AIM OF THE EXERCISE: Every line holding the string "subEngine" is to be copied from the entries below.

RECORDS SUPPLIED:
-- ==== Sys2Proof/Machine/Channel.lean ====
section
/-! DEFINITION. The channel subsystem (13): subchannels, paths, channel programs, the journal, redrive and completion. -/

namespace Sys2Proof.Machine
open Sys2Proof

/-! ## Subchannels and paths (13 R347-R350) -/

/-- SUBCH_BASE and SUBCH_COUNT of an enclosure (12 Table 12.5). -/
def subBase (s : State) (e : Nat) : Nat := fld (obj s 0x3400 e) 31 0
def subCount (s : State) (e : Nat) : Nat := fld (obj s 0x3400 e) 63 32

/-- The engine of a subchannel (13 R361). -/
def subEngine (s : State) (subch : Nat) : Nat := objN s 0x6200 (subch % 64)

/-- A field of a descriptor, entry or description. -/
def dfld (d : List Byte) (off n : Nat) : Nat := leNat ((d.drop off).take n)

/-- The port and node of an operation's current path. -/
def recPort (s : State) (r : JRec) : Nat := match (subAt s r.subch).desc with | some d => d.ports.getD r.path 0xFF | none => 0xFF
def recNode (s : State) (r : JRec) : Nat := match (subAt s r.subch).desc with | some d => d.nodes.getD r.path 0 | none => 0

/-- The usable paths of a subchannel under a PATHMASK and a failed-path mask (13 R348). -/
def usablePaths (s : State) (subch mask failed : Nat) : List Nat :=
  match (subAt s subch).desc with
  | none => []
  | some d => (List.range d.ports.length).filter (fun i =>
      portLink s (d.ports.getD i 0xFF) && (decide (mask = 0) || mask.testBit i) && !failed.testBit i &&
        decide (mGet 0 (subAt s subch).failedAt i ≤ s.stamp))

/-- Operations in flight on a port. -/
def inFlight (s : State) (port : Nat) : Nat := (s.journal.filter (fun r => decide (r.st = .active) && decide (recPort s r = port))).length

/-- The path an engine chooses (13 R349): own I/O die, fewest operations in flight, lowest number. -/
def choosePath (s : State) (engine subch mask failed : Nat) : Option Nat :=
  let port (i : Nat) : Nat := match (subAt s subch).desc with | some d => d.ports.getD i 0xFF | none => 0xFF
  let key (i : Nat) : Nat := (if port i / 72 = engine / 32 then 0 else 2 ^ 40) + inFlight s (port i) * 16 + i
  (usablePaths s subch mask failed).foldl (fun (b : Option Nat) i =>
    match b with
    | none => some i
    | some j => if key i < key j then some i else some j) none

/-- A description read by CLEAR (13 Table 13.13); none when it is rejected. -/
def descOf (s : State) (e : Nat) (d : List Byte) : Option Desc :=
  let n := dfld d 0 1
  let ports := (List.range 8).map (fun i => dfld d (4 + 2 * i) 2)
  if dfld d 1 1 ≠ 1 ∨ n = 0 ∨ 8 < n ∨ dfld d 2 2 ≠ 0 ∨ dfld d 0x38 8 ≠ 0 ∨ (ports.drop n).any (fun p => decide (p ≠ 0)) ∨
      (ports.take n).any (fun p => decide (144 ≤ p) || decide (objN s 0x3300 p ≠ e)) then none
  else some ⟨ports.take n, (List.range n).map (fun i => dfld d (0x14 + 4 * i) 4), dfld d 0x34 4⟩

/-- Load a subchannel's description (13 R347): whether it was accepted. -/
def loadDesc (e subch : Nat) (s : State) : Bool × State :=
  if s.dram.csaGiB = 0 then (false, modSub subch (fun b => { b with desc := none }) s)
  else
    let pa := fld (chnOf s e).sdt 51 6 * 64 + 64 * (subch - subBase s e)
    match physRead (272 + subEngine s subch) 0x07 e pa 64 s with
    | (.error _, s) => (false, modSub subch (fun b => { b with desc := none }) s)
    | (.ok d, s) =>
      match descOf s e d with
      | none => (false, modSub subch (fun b => { b with desc := none }) s)
      | some x => (true, modSub subch (fun b => { b with desc := some x, failedAt := [] }) s)

/-- A CLEAR's own effect once no operation is left: the description and its COMP (13 Table 13.16). -/
def clearDone (k tag subch : Nat) (s : State) : State :=
  let r := loadDesc (qkEncl k) subch s
  compFor k tag subch 0x22 (if r.1 then 0x00 else 0x0E) 0 r.2

/-! ## The channel state area (13 Tables 13.1, 13.17) -/

/-- STATE of a journal record. -/
def recCode : RecState → Nat
  | .active => 1
  | .suspended => 2
  | .ending => 3
  | .ended => 4

/-- A journal record's 64 octets (13 Table 13.17). -/
def journalOctets (r : JRec) : List Byte :=
  leBytes 8 r.stamp ++ leBytes 8 r.opid ++ leBytes 4 r.subch ++ leBytes 1 r.encl ++ leBytes 1 (recCode r.st) ++ leBytes 2 (qkSlot r.qkey) ++
  leBytes 2 r.tag ++ leBytes 1 r.status ++ leBytes 1 r.attempts ++ leBytes 1 r.path ++ leBytes 1 r.failed ++ leBytes 2 r.engine ++
  leBytes 8 r.ckpt.toNat ++ leBytes 4 r.cmdseq ++ leBytes 4 r.resid ++ leBytes 8 r.deadline ++ leBytes 4 (r.cqslot.getD 0xFFFFFFFF) ++ leBytes 4 0

/-- The channel state area (11 R275). -/
def csaBase (s : State) : Nat := s.socket * 2 ^ 48 + mappedGiB s * 2 ^ 30

/-- Where a record stands in the journal (13 Table 13.1). -/
def journalPa (s : State) (engine slot : Nat) : Nat := csaBase s + 0x4000000 + 64 * (4096 * engine + slot)

/-- The octets of a place of the journal, as the device units that reach it read them: those of its record, or a FREE one's. -/
def journalAt (s : State) (engine slot : Nat) : List Byte :=
  match s.journal.find? (fun r => decide (r.engine = engine ∧ r.slot = slot)) with
  | some r => journalOctets r
  | none => List.replicate 64 0

/-! ## Ending an operation (13 R363, R367) -/

/-- The COMP of a START (13 Tables 13.7, 13.8). -/
def startComp (s : State) (r : JRec) : CqEntry :=
  let rep := feature s r.encl 8
  ⟨compOctets s.stamp r.subch 0 r.tag r.status (if rep ∧ r.attempts ≠ 0 then 1 else 0) (r.lastSeq * 2 ^ 32 + r.resid)
    (if r.status = 1 then r.devstat else 0) r.lastPort (if rep then r.attempts else 0) 0x11, some r.opid⟩

/-- An ENDING operation whose cancel is complete writes its COMP; the subchannel is IDLE, then HALT and CLEAR complete (13 R340). -/
def finishEnding (opid : Nat) (s : State) : State :=
  match recOf s opid with
  | none => s
  | some r =>
    let b := subAt s r.subch
    if r.st = .ending ∧ r.cancel.isNone ∧ b.opid = some opid then
      let s := match b.notice with
        | some n => cqPush r.qkey (noticeEntry s r n) (modQueue r.qkey (fun q => { q with owed := q.owed + 1 }) s)
        | none => s
      let s := cqPush r.qkey (startComp s r) s
      let s := b.halts.foldl (fun s h => compFor h.1 h.2 r.subch 0x21 0x0A 0 s) s
      let s := modSub r.subch (fun b => { b with st := .idle, opid := none, halts := [], notice := none }) s
      r.clears.foldl (fun s h => clearDone h.1 h.2 r.subch s) s
    else s

/-- The engine decides an operation's end. -/
def endOp (opid status : Nat) (s : State) : State :=
  modRec opid (fun r => if (r.st = .active ∨ r.st = .suspended) ∧ r.fin.isNone then { r with fin := some status } else r) s

/-! ## Commands in progress (14 R393) -/

/-- Whether a session's queue still holds the CMD of a command. -/
def cmdUnsent (q : Sess) (opid cmdseq : Nat) : Bool := q.queue.any (fun f => decide (f.ty = 3 ∧ f.opid = opid ∧ f.cmdseq = cmdseq))

/-- A command's frames that were never sent leave the session's queue. -/
def dropFrames (port node opid cmdseq : Nat) (s : State) : State :=
  modSess (skey port node) (fun q => { q with queue := q.queue.filter (fun f => !decide (f.opid = opid ∧ f.cmdseq = cmdseq ∧ (f.ty = 3 ∨ f.ty = 4))) }) s

/-- Cancel the command in progress at the far end when it has sent anything. -/
def cancelCmd (opid : Nat) (s : State) : State :=
  match recOf s opid with
  | none => s
  | some r =>
    match r.cmd with
    | none => s
    | some c =>
      let q := sessAt s (skey c.port c.node)
      let told := decide (q.st = .open) && !cmdUnsent q opid r.cmdseq
      let s := dropFrames c.port c.node opid r.cmdseq s
      let tmo := if c.tmo = 0 then objN s 0x6120 1 else c.tmo
      let s := modRec opid (fun r => { r with
        cmd := none
        redo := false
        cancel := if told then some ⟨r.cmdseq, c.port, c.node, s.stamp + tmo⟩ else r.cancel }) s
      if told then queueFrame c.port c.node { ty := 6, opid := opid, cmdseq := r.cmdseq } s else s

/-- An operation's cancel is complete. -/
def cancelDone (opid : Nat) (s : State) : State := finishEnding opid (modRec opid (fun r => { r with cancel := none }) s)

/-- The operation ends with a status, its command in progress cancelled. -/
def endCancel (opid status : Nat) (s : State) : State := endOp opid status (cancelCmd opid s)

/-! ## Suspending and ending (13 R354, R356, R357, R359, R363) -/

/-- An engine turns to an operation of an enclosure: its I/O translations are of that enclosure's stream (03 Table 3.14, 07 R189). -/
def engineWorks (n e : Nat) (s : State) : State := modCpu (.prv n) (fun c => { c with stream := some e }) s

/-- An operation of an engine is over or rests: the engine works on the oldest it still runs. -/
def engineRests (n : Nat) (s : State) : State :=
  modCpu (.prv n) (fun c => { c with
    stream := (s.journal.find? (fun r => decide (r.engine = n ∧ r.st = .active) && r.fin.isNone)).map (·.encl)
    opFail := false }) s

/-- The operation is SUSPENDED at its checkpoint; HALTs complete OK. -/
def suspend (opid : Nat) (s : State) : State :=
  match recOf s opid with
  | none => s
  | some r =>
    let hs := (subAt s r.subch).halts
    let s := modRec opid (fun r => { r with st := .suspended, deadline := r.deadline - s.stamp }) s
    let s := modSub r.subch (fun b => { b with st := .suspended, halts := [] }) s
    engineRests r.engine (hs.foldl (fun s h => compFor h.1 h.2 r.subch 0x21 0x00 0 s) s)

/-- The swap to ENDING with the status decided (13 R363); the command in progress of an operation that a failed translation of its engine ends
is cancelled (13 R360). -/
def swapEnding (opid : Nat) (s : State) : State :=
  match recOf s opid with
  | none => s
  | some r =>
    match r.fin with
    | some x =>
      if r.st = .active ∨ r.st = .suspended then
        finishEnding opid (engineRests r.engine (modRec opid (fun r => { r with st := .ending, status := x }) (cancelCmd opid s)))
      else finishEnding opid s
    | none => s

/-- In HALTING with no command in progress the operation suspends (13 R356). -/
def haltCheck (opid : Nat) (s : State) : State :=
  match recOf s opid with
  | none => s
  | some r => if (subAt s r.subch).st = .halting ∧ r.st = .active ∧ r.cmd.isNone ∧ r.fin.isNone then suspend opid s else s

TASK RESPONSE:
def subEngine (s : State) (subch : Nat) : Nat := objN s 0x6200 (subch % 64)
    match physRead (272 + subEngine s subch) 0x07 e pa 64 s with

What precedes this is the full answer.